# [TASK]
Output should begin at the line holding "if hit then" and end at the last line of the entries; print those lines verbatim and no others.
───
-- ==== Sys2Proof/Machine/Topology.lean ====
section
/-! DEFINITION. The tick grid (R66, R85), the stretches that a domain takes (R97 to R100), the links between dies
and the crossings between domains (R11 to R19, R27, R102 to R107). Stretched domains are numbered 0 to 63 for the package regions and 64 + e
for edge die e (R89). -/
namespace Sys2Proof.Machine
open Sys2Proof

/-! ## The tick and its grid (R66, R69, R85, R100) -/

/-- The frame length that governs from the next tick on (R66). -/
def nextFrameLen (s : State) : Nat := 2 ^ s.time.pendLog2.getD s.time.frameLog2

/-- The frame period in 2⁻⁵⁶ ns that governs from the next tick on, whose multiples are the grid (R66, R85). -/
def framePeriod (s : State) : Int := nextFrameLen s * (5 * 2 ^ 54)

/-- The grid index of the grid instant nearest to an instant (R85). -/
def gridIndex (s : State) (w : Int) : Int := (2 * w + framePeriod s) / (2 * framePeriod s)

/-- Tick phase minus grid in ps, for a tick at wall time `w` (R85, R88). -/
def phaseOfTick (s : State) (w : Int) : Int := (w - gridIndex s w * framePeriod s) * 1000 / 2 ^ 56

/-- DISC_CTRL.MODE is 1 (R85). -/
def discOn (s : State) : Bool := regField s (pgTim0 + 0x44) 0 2 = 1

/-- PHASE_ERR. -/
def phaseErr (s : State) : Int := sword (regGet s (pgTim0 + 0x50))

/-- DISC_CTRL.LOCKED (R85, R88). -/
def discLocked (s : State) : Bool := discOn s && (phaseErr s).natAbs ≤ 1250

/-- Tick-clock periods of the tick period that ends now: L, or one fewer or more while discipline slews
the tick toward the grid (R69, R85); with a STEP pending, as many as bring the tick to the nearest grid instant,
or to the one after it where that instant has passed: a DESIGN CHOICE (log 86), R85 gives no tick in the past. -/
def tickPeriods (s : State) : Nat :=
  let l := frameLen s
  if s.time.stepPend then
    let w := wallAt s l
    let at_ := fun (i : Int) => (l : Int) + (2 * (i * framePeriod s - w) + perInc s) / (2 * perInc s)
    let n := at_ (gridIndex s w)
    if max 1 (elapsed s : Int) ≤ n then n.toNat else (max 1 (at_ (gridIndex s w + 1))).toNat
  else if discOn s then
    (if 625 ≤ phaseErr s then l - 1 else if phaseErr s ≤ -625 then l + 1 else l)
  else l

/-- The stretches that count toward a tick period of `n` tick-clock periods (R100). -/
def stretchCount (s : State) (n : Nat) : Nat := (s.time.starts.filter fun x => x + 4 ≤ (n : Int)).length

/-- Whether a stretch that begins in period `x` counts toward the present tick period (R100). -/
def countsNow (s : State) (x : Int) : Bool := x + 4 ≤ (tickPeriods s : Int)

/-! ## Stretched domains -/

/-- A stretched domain. -/
def domainOf (s : State) (d : Nat) : Domain := tabGet Domain.init d s.time.domains

/-- Store a stretched domain. -/
def setDomain (s : State) (d : Nat) (x : Domain) : State :=
  { s with time.domains := tabSet Domain.init d x s.time.domains }

/-- The period in which domain `d` owes a stretch at the latest: its own when it begins, an echo 4 periods later
(R98). -/
def owedFrom (d : Nat) (x : Nat × Int) : Int := if x.1 = d then x.2 else x.2 + 4

/-- How many of the stretches of `l` domain `d` has taken by period `tp`, of those that begin before `lim`, and the
first period in which it takes no stretch: it takes them one per period, in consecutive periods (R98). -/
def dueTakes (d : Nat) (tp lim : Int) : List (Nat × Int) → Int → Nat × Int
  | [], free => (0, free)
  | x :: l, free =>
    let due := max free (owedFrom d x)
    if x.2 + 4 ≤ lim && due ≤ tp then
      let r := dueTakes d tp lim l (due + 2)
      (r.1 + 1, r.2)
    else (0, free)

/-- What domain `d` has taken of what it owes by period `tp` of the present tick period, and when it is free
again. A stretch that counts toward the next tick period is still owed at the tick (R100). -/
def takesBy (s : State) (d : Nat) (tp : Int) : Nat × Int :=
  let m := domainOf s d
  dueTakes d tp (tickPeriods s) m.owed m.next

/-! ## Links -/

/-- Where the link output of package region `r` leads (R15, R16): the domain at the far end
and the input by which that end names the link; none for the link to S0, which has no
scheduled part. -/
def linkOfRegion (r : Nat) : Option (Nat × Nat) :=
  let d := r / 4
  match r % 4 with
  | 0 => some (if 4 ≤ d then (4 * (d - 4) + 3, 20) else (64, d))
  | 1 => some (if d % 4 < 3 then (4 * (d + 1) + 2, 20) else (65, d / 4))
  | 2 => if 0 < d % 4 then some (4 * (d - 1) + 1, 20) else none
  | _ => some (if d < 12 then (4 * (d + 4), 20) else (66, d - 12))

/-- Where link `k` of edge die `e` leads (R15, R268). -/
def linkOfEdge (e k : Nat) : Option (Nat × Nat) :=
  if k < 4 then
    some (if e = 0 then (4 * k, 20) else if e = 1 then (4 * (4 * k + 3) + 1, 20)
          else (4 * (12 + k) + 3, 20))
  else if k = 4 then (if 0 < e then some (64 + e - 1, 5) else none)
  else if k = 5 then (if e < 2 then some (64 + e + 1, 4) else none)
  else none

/-- The die of a domain. -/
def dieOfDom (x : Nat) : Nat := if x < 64 then x / 4 else x - 48

/-- The XCAL record of the crossing by which domain `x` receives on input `port` (R107). -/
def xcalRec (x port : Nat) : Nat :=
  if 64 ≤ x then port
  else if port = 20 then (match x % 4 with | 0 => 0 | 1 => 1 | 2 => 3 | _ => 2)
  else
    let q := port - 16
    4 + 3 * (x % 4) + (if q < x % 4 then q else q - 1)

/-- The domain that sends on the crossing by which domain `x` receives on input `port`. -/
def xcalSender (x port : Nat) : Nat :=
  if 64 ≤ x then (match linkOfEdge (x - 64) port with | some (y, _) => y | none => x)
  else if port = 20 then (match linkOfRegion x with | some (y, _) => y | none => x)
  else x / 4 * 4 + (port - 16)

/-- Latency of a crossing in receiver cycles (R17, R27). -/
def crossLat (x port : Nat) : Nat := if x < 64 && port < 20 then 6 else 24

/-- Stretched periods a domain has taken since the latest tick (R98). -/
def stretchesOf (s : State) (x : Nat) : Nat := (domainOf s x).taken + (takesBy s x (elapsed s)).1

/-- The register of field group `o` of the XCAL record of a crossing. -/
def xcalKey (x port o : Nat) : Nat := pgDie (dieOfDom x) + 0x100 + 0x10 * xcalRec x port + o

/-- The drift between two domains (R99). -/
def driftOf (s : State) (x y : Nat) : Int := (stretchesOf s x : Int) - stretchesOf s y

/-- Whether the receiver finds a tag other than the one it expects (R102, R106): the entry is
not written yet, or already overwritten, at the present drift. -/
def crossingSlips (s : State) (x port : Nat) : Bool :=
  let a : Int := regField s (xcalKey x port 0) 0 6
  let lat : Int := crossLat x port
  let depth : Int := if lat = 6 then 32 else 48
  let drift := driftOf s (xcalSender x port) x
  drift > lat - a || -drift ≥ depth + a - lat

/-- What a slip does (R106), for the context that scheduled the read. -/
def takeSlip (s : State) (x port pos : Nat) (c : Option Nat) : State :=
  let s := cntAdd s (xcalKey x port 4) 1
  let s := regPut s (xcalKey x port 0) 24 2 3
  fault s 0x11 (pgDie (dieOfDom x)) pos (xcalRec x port) c

/-- Record the drift seen at a buffer (R107, XCAL_LAG_MAX). -/
def noteDrift (s : State) (x port : Nat) : State :=
  let d := min 7 (driftOf s (xcalSender x port) x).natAbs
  if regNat s (xcalKey x port 8) < d then regSet s (xcalKey x port 8) (BitVec.ofNat 32 d) else s

/-- The partition whose schedule owns a lane of link `k` of edge die `e`: that of the C-die, or
the partition to which the live map assigns the share (R31, R32, R268). -/
def edgeLanePart (s : State) (e k lane : Nat) : Option Nat :=
  if k < 4 then
    (match linkOfEdge e k with | some (r, _) => partOfDie s (r / 4) | none => none)
  else if e = 0 || (e = 1 && k = 4) then liveAssign s 0x900 (lane / 2)
  else liveAssign s 0x940 (lane / 2)

/-- The context that runs in partition `p` now. -/
def partCtx (s : State) (p : Option Nat) : Option Nat :=
  match p with | none => none | some p => (part s p).run

/-- The position of cycle `t` in the frame of partition `p`. -/
def partPos (s : State) (p : Option Nat) (t : Nat) : Nat :=
  match p with | none => t - s.clu.tickCyc | some p => t - (part s p).origin

/-- The transfer present on an input in cycle `t` (R155). -/
def presentOn (s : State) (dst port lane t : Nat) : Option LaneXfer :=
  s.clu.lanes.find? fun x => x.dst = dst && x.port = port && x.lane = lane && x.pos = t

/-- Whether the region crossbar masks inputs of cluster `c` (R405, R455). -/
def clusterMasked (s : State) (c : Nat) : Bool := regBit s (pgRgn (c / 16) + 0x60) (c % 16)

/-- Whether region `r` is in RETAIN or changing, so that others read absent from it (R405). -/
def regionMasked (s : State) (r : Nat) : Bool :=
  r < 64 && (regField s (pgRgn r + 0x24) 0 2 ≠ 0 || regBit s (pgRgn r + 0x24) 8)

/-- Place a transfer on an output lane (R155, R156, R26), to be present in cycle `t`. Two on
one lane collide, and neither is delivered correctly; the result says whether they did. -/
def placeXfer (s : State) (src dst port lane t : Nat) (v : Line) : State × Bool :=
  let hit := s.clu.lanes.any fun x => x.src = src && x.lane = lane && x.pos = t
  if hit then
    ({ s with clu.lanes := s.clu.lanes.map fun x =>
        if x.src = src && x.lane = lane && x.pos = t then { x with v := none } else x }, true)
  else
    ({ s with clu.lanes := s.clu.lanes ++ [⟨dst, port, lane, t, src, some v⟩] }, false)

end Sys2Proof.Machine
end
───
# [PROBLEM SOLUTION]
  if hit then
    ({ s with clu.lanes := s.clu.lanes.map fun x =>
        if x.src = src && x.lane = lane && x.pos = t then { x with v := none } else x }, true)
  else
    ({ s with clu.lanes := s.clu.lanes ++ [⟨dst, port, lane, t, src, some v⟩] }, false)

end Sys2Proof.Machine
end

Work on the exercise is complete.